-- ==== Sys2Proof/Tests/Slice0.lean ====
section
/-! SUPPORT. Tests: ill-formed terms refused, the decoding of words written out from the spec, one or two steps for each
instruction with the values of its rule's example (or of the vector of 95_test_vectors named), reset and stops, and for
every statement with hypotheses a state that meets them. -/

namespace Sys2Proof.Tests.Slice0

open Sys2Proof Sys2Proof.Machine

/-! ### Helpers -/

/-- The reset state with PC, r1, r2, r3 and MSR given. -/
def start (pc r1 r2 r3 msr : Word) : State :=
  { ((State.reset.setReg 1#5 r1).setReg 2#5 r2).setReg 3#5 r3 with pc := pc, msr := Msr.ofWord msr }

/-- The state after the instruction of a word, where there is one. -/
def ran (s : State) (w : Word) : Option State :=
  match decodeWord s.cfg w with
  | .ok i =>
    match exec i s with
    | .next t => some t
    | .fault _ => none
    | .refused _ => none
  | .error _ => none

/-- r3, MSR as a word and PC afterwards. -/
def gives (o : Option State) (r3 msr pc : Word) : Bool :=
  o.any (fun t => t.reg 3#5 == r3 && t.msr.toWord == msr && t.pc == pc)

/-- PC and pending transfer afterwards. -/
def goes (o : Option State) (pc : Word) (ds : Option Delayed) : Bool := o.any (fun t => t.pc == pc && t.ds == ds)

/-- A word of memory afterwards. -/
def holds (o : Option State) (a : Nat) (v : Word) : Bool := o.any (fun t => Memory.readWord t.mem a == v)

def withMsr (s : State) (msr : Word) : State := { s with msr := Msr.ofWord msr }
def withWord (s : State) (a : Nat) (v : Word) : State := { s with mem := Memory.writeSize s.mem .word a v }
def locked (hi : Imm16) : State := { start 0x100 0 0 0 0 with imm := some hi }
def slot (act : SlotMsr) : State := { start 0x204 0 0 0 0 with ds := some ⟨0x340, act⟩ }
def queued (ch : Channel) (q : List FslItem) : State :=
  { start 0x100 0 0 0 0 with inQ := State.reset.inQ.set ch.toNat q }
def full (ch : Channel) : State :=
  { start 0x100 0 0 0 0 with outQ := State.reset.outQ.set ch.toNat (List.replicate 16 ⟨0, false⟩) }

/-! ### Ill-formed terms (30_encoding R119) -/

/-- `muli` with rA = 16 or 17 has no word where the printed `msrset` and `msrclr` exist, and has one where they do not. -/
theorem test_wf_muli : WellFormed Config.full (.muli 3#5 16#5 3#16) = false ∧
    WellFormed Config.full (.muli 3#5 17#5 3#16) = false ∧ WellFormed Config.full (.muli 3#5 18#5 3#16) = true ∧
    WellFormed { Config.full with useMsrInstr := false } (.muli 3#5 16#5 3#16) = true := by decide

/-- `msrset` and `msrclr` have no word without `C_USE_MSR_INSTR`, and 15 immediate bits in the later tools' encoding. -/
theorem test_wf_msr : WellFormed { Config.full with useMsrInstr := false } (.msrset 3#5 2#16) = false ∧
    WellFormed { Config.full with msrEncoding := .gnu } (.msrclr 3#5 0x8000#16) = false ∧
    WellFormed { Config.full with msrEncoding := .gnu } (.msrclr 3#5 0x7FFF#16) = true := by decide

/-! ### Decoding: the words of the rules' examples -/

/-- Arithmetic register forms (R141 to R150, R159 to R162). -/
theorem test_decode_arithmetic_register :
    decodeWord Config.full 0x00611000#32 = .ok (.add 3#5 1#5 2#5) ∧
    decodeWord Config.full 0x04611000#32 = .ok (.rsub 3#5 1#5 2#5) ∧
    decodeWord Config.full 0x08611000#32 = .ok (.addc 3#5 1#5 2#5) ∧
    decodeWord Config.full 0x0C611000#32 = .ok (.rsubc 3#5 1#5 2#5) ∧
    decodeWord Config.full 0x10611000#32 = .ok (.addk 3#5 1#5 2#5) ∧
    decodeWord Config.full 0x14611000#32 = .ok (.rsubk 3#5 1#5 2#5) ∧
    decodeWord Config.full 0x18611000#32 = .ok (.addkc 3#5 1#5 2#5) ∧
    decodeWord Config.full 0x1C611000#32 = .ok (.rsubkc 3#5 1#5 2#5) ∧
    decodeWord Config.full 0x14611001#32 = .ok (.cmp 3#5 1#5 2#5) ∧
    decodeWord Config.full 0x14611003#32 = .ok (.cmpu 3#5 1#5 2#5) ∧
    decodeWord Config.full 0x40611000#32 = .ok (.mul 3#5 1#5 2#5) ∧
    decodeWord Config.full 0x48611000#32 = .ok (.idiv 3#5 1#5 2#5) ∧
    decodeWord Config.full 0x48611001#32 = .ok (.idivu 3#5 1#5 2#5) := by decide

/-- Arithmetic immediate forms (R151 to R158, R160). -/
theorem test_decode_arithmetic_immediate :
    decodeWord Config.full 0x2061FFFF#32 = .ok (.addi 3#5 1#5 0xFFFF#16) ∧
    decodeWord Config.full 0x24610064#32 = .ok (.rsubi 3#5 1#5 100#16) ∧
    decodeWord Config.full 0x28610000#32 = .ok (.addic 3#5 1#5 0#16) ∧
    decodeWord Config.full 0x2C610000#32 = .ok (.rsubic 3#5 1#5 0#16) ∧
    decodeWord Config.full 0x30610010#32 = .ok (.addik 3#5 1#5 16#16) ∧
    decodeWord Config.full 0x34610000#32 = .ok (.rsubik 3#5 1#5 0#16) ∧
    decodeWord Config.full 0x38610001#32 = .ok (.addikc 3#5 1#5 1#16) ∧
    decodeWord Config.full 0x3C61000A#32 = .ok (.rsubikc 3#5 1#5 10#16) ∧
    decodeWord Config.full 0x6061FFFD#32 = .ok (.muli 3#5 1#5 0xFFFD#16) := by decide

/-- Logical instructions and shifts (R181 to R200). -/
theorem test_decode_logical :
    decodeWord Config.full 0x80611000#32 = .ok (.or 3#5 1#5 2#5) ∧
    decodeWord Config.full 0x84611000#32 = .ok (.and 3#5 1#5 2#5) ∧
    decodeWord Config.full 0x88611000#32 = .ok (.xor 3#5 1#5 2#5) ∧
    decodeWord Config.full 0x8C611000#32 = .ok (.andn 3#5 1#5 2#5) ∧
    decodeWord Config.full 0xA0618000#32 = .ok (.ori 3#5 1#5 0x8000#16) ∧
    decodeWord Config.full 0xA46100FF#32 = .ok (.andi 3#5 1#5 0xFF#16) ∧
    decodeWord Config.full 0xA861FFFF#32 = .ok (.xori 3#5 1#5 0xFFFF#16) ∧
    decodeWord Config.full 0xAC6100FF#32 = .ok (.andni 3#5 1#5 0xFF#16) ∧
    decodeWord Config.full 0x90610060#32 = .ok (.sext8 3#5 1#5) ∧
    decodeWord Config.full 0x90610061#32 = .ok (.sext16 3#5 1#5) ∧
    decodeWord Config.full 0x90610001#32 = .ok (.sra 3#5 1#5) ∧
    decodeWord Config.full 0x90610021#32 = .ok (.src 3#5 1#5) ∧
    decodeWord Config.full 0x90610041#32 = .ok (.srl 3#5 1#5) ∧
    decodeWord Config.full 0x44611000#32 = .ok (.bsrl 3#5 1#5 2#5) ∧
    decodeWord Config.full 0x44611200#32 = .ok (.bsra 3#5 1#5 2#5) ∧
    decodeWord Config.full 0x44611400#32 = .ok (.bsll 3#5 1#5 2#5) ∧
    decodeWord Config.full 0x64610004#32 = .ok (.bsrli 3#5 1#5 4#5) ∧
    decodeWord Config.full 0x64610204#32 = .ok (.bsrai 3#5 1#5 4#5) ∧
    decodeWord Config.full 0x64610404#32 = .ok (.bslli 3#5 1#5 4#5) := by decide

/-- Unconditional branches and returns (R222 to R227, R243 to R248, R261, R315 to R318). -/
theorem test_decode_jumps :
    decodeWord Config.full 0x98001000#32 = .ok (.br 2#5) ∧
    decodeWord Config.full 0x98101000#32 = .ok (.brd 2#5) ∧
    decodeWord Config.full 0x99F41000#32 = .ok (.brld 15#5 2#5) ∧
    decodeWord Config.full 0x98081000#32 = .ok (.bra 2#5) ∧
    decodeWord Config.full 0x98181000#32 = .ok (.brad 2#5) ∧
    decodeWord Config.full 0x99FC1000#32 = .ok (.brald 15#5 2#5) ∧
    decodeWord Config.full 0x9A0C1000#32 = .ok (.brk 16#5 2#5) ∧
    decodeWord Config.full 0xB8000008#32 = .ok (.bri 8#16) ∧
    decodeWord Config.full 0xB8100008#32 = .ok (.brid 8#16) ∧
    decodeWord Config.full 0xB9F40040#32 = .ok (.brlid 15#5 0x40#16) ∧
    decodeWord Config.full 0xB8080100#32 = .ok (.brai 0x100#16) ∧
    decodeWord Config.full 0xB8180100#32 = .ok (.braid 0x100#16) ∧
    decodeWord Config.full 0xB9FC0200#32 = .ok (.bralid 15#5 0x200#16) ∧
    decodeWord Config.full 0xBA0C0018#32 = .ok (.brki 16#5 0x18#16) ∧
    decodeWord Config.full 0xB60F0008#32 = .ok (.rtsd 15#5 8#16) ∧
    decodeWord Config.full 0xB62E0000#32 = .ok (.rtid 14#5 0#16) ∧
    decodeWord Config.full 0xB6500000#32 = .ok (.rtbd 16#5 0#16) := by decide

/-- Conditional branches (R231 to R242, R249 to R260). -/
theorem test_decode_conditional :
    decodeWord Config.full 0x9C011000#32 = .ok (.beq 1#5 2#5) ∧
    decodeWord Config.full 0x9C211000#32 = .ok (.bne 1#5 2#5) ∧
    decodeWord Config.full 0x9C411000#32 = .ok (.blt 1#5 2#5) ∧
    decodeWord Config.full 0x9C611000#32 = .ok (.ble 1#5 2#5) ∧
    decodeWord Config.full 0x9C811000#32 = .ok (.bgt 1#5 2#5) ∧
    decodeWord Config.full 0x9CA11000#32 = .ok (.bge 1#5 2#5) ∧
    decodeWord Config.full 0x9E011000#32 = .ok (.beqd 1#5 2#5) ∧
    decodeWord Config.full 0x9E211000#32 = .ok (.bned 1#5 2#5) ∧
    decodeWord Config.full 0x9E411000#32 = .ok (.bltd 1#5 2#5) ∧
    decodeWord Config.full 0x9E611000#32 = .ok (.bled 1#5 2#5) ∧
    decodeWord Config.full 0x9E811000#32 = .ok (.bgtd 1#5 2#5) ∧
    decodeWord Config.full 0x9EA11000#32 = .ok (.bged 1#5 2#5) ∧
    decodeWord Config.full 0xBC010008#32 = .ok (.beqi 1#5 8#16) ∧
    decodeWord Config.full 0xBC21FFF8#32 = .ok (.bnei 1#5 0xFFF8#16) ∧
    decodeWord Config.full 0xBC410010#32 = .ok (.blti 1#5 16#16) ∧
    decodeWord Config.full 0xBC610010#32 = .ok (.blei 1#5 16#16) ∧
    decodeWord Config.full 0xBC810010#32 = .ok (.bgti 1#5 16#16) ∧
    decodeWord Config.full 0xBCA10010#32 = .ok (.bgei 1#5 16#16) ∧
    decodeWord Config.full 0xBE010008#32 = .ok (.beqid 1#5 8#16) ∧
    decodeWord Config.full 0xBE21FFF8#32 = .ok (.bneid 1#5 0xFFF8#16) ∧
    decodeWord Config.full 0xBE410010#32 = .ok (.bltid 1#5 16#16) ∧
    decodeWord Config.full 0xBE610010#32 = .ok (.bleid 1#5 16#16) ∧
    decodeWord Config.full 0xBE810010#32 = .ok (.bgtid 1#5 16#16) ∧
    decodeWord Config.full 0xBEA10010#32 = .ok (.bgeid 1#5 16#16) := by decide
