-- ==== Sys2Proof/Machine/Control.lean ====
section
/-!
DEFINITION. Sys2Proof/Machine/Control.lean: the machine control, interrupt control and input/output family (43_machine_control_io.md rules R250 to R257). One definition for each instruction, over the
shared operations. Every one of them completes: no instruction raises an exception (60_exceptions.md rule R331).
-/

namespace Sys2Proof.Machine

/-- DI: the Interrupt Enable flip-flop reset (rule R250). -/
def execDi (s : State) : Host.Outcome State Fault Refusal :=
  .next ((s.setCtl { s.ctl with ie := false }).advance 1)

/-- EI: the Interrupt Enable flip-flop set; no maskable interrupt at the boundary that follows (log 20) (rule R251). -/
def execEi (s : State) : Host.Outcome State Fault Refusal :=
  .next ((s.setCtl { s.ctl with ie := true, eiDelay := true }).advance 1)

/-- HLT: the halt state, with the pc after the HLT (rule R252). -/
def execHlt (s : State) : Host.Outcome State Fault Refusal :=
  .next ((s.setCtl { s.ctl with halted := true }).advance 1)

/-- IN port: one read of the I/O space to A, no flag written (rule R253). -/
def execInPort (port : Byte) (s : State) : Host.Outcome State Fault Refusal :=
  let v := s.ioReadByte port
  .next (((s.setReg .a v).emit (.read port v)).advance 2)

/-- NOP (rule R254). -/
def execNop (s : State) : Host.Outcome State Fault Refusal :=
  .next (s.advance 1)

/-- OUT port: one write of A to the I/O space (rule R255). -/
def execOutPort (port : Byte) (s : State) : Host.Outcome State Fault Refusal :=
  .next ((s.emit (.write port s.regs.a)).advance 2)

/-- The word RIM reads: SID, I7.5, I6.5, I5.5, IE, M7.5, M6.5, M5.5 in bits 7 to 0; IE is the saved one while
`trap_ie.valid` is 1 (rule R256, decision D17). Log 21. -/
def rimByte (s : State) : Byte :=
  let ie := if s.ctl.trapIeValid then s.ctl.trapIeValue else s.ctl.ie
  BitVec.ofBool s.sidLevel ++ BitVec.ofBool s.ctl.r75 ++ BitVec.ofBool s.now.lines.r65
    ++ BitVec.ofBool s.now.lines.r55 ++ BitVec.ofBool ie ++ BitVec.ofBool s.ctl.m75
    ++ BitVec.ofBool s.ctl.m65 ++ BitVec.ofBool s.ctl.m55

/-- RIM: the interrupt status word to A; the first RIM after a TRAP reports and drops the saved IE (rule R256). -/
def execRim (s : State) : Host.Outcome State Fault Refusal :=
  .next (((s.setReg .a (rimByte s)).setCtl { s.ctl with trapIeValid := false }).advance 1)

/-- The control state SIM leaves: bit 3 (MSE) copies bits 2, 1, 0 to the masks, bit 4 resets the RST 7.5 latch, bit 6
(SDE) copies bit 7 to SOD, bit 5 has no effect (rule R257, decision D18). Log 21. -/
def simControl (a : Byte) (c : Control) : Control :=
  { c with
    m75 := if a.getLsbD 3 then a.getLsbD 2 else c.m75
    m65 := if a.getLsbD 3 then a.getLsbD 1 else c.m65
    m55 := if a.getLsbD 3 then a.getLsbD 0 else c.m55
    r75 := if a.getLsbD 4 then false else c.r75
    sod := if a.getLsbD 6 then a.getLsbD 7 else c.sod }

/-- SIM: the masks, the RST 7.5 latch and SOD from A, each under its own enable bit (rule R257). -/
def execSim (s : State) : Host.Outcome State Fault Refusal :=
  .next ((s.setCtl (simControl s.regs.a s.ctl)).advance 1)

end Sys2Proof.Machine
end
★ ★ ★ ★ ★ ★ ★
**Problem**
What must be returned is a bare number, the count of lines in the entries holding the string "Refusal".

**Task result**
8